Data to process
::::
-- ==== Sys2Proof/Syntax.lean ====
section
/-! DEFINITION. The instructions of the Decden: every row of the opcode table is one constructor (04 R90, 95).
The first 213 are instruction words; the rest are the device's events and the host's commands, which have no word. The events that the
default order of the machine names stand before the others, because compiled Lean can build no constructor with fields beyond the 245th. -/

namespace Sys2Proof

/-- A 7-bit operand field as 03 R53 decodes it. -/
inductive Opnd where
  /-- codes 0 to 79, v0 to v79 -/
  | v (i : Fin 80)
  /-- codes 80 to 111, s0 to s31 -/
  | s (i : Fin 32)
  /-- codes 112 to 119, m0 to m7 -/
  | m (i : Fin 8)
  /-- code 120, the constant 0 -/
  | zero
  /-- code 121, the constant 1 -/
  | one
  /-- code 122, the constant minus one -/
  | mone
  /-- code 123, the lane index -/
  | lane
  /-- codes 124 and 125, v[x0] and v[x1] (R55) -/
  | vx (k : Fin 2)
  /-- code 126, s[x2] (R55) -/
  | sx2
  /-- code 127, reserved -/
  | reserved
  deriving DecidableEq, Repr

/-- What an inbound request from a Geten peer asks for (18 R424). -/
inductive InboundKind where
  /-- read `size` bytes -/
  | read
  /-- write the data -/
  | write
  /-- an atomic add of the data, one indivisible step -/
  | atomicAdd
  /-- an atomic of 14 R326 under a MODE: its operation code 0 add, 1 min, 2 max, 3 and, 4 or, 5 xor, 6 swap, 7 compare and swap, whose data are the
  value compared with and the new value -/
  | atomic (op : Fin 8) (mode : BitVec 23)
  /-- a store of one element that is a part of a byte: its first bit, and the MODE whose ETYPE it has (14 R323) -/
  | part (bit : Fin 8) (mode : BitVec 23)
  /-- data of a CPYX for a context, at a virtual address -/
  | cpyx
  /-- the completion flag of a CPYX: an add of 1 at the context's CB + 8 x index -/
  | flag
  /-- the signal add of a QSIG (06 R117, R127) -/
  | signal
  /-- the probe of an ACQR: reads `size` bytes (18 R407) -/
  | probe
  deriving DecidableEq, Repr

/-- An inbound access as it arrives at the module (18 R424). -/
structure InboundReq where
  /-- initiator node -/
  node : BitVec 8
  /-- what is asked -/
  kind : InboundKind
  /-- local physical address, or the virtual address of a CPYX, or the flag index -/
  addr : Nat
  /-- bytes read -/
  size : Nat
  /-- bytes written -/
  data : List (BitVec 8)
  /-- target context of a CPYX -/
  ctx : Fin 64
  /-- TAG of the request, which its answer carries (18 R407) -/
  tag : BitVec 32 := 0
  /-- SRC of the request below its node, to which the answer goes (18 R407) -/
  place : BitVec 24 := 0
  /-- class of the request: 0 spark, 1 ember, 2 log -/
  cls : Fin 3 := 1
  deriving DecidableEq, Repr

/-- A unit whose health the Frado controller counts (19 R436, 20 R443). -/
inductive HealthUnit where
  /-- physical core c of quadrant q of die d -/
  | core (d : Fin 4) (q : Fin 4) (c : Fin 18)
  /-- L2 slice s of die d -/
  | slice (d : Fin 4) (s : Fin 64)
  /-- HBM channel ch of a stack -/
  | channel (stack : Fin 8) (ch : Fin 32)
  /-- capacity-tier controller k of die d -/
  | capctl (d : Fin 4) (k : Fin 4)
  /-- lane of link i (0 to 5 die-to-die, 6 + p Geten) -/
  | lane (i : Fin 18) (l : Fin 16)
  deriving DecidableEq, Repr

/-- The windows of 19 R436. -/
inductive HealthKind where
  /-- 24 h: cores and slices -/
  | day
  /-- 1 h: channels and capacity controllers -/
  | hour
  /-- 1 s: link lanes -/
  | second
  deriving DecidableEq, Repr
::::
Work required
Starting at the first line of the data above, retype each line exactly until you reach the line containing "R117, R127) -/", and include that line too.

Expected answer
-- ==== Sys2Proof/Syntax.lean ====
section
/-! DEFINITION. The instructions of the Decden: every row of the opcode table is one constructor (04 R90, 95).
The first 213 are instruction words; the rest are the device's events and the host's commands, which have no word. The events that the
default order of the machine names stand before the others, because compiled Lean can build no constructor with fields beyond the 245th. -/

namespace Sys2Proof

/-- A 7-bit operand field as 03 R53 decodes it. -/
inductive Opnd where
  /-- codes 0 to 79, v0 to v79 -/
  | v (i : Fin 80)
  /-- codes 80 to 111, s0 to s31 -/
  | s (i : Fin 32)
  /-- codes 112 to 119, m0 to m7 -/
  | m (i : Fin 8)
  /-- code 120, the constant 0 -/
  | zero
  /-- code 121, the constant 1 -/
  | one
  /-- code 122, the constant minus one -/
  | mone
  /-- code 123, the lane index -/
  | lane
  /-- codes 124 and 125, v[x0] and v[x1] (R55) -/
  | vx (k : Fin 2)
  /-- code 126, s[x2] (R55) -/
  | sx2
  /-- code 127, reserved -/
  | reserved
  deriving DecidableEq, Repr

/-- What an inbound request from a Geten peer asks for (18 R424). -/
inductive InboundKind where
  /-- read `size` bytes -/
  | read
  /-- write the data -/
  | write
  /-- an atomic add of the data, one indivisible step -/
  | atomicAdd
  /-- an atomic of 14 R326 under a MODE: its operation code 0 add, 1 min, 2 max, 3 and, 4 or, 5 xor, 6 swap, 7 compare and swap, whose data are the
  value compared with and the new value -/
  | atomic (op : Fin 8) (mode : BitVec 23)
  /-- a store of one element that is a part of a byte: its first bit, and the MODE whose ETYPE it has (14 R323) -/
  | part (bit : Fin 8) (mode : BitVec 23)
  /-- data of a CPYX for a context, at a virtual address -/
  | cpyx
  /-- the completion flag of a CPYX: an add of 1 at the context's CB + 8 x index -/
  | flag
  /-- the signal add of a QSIG (06 R117, R127) -/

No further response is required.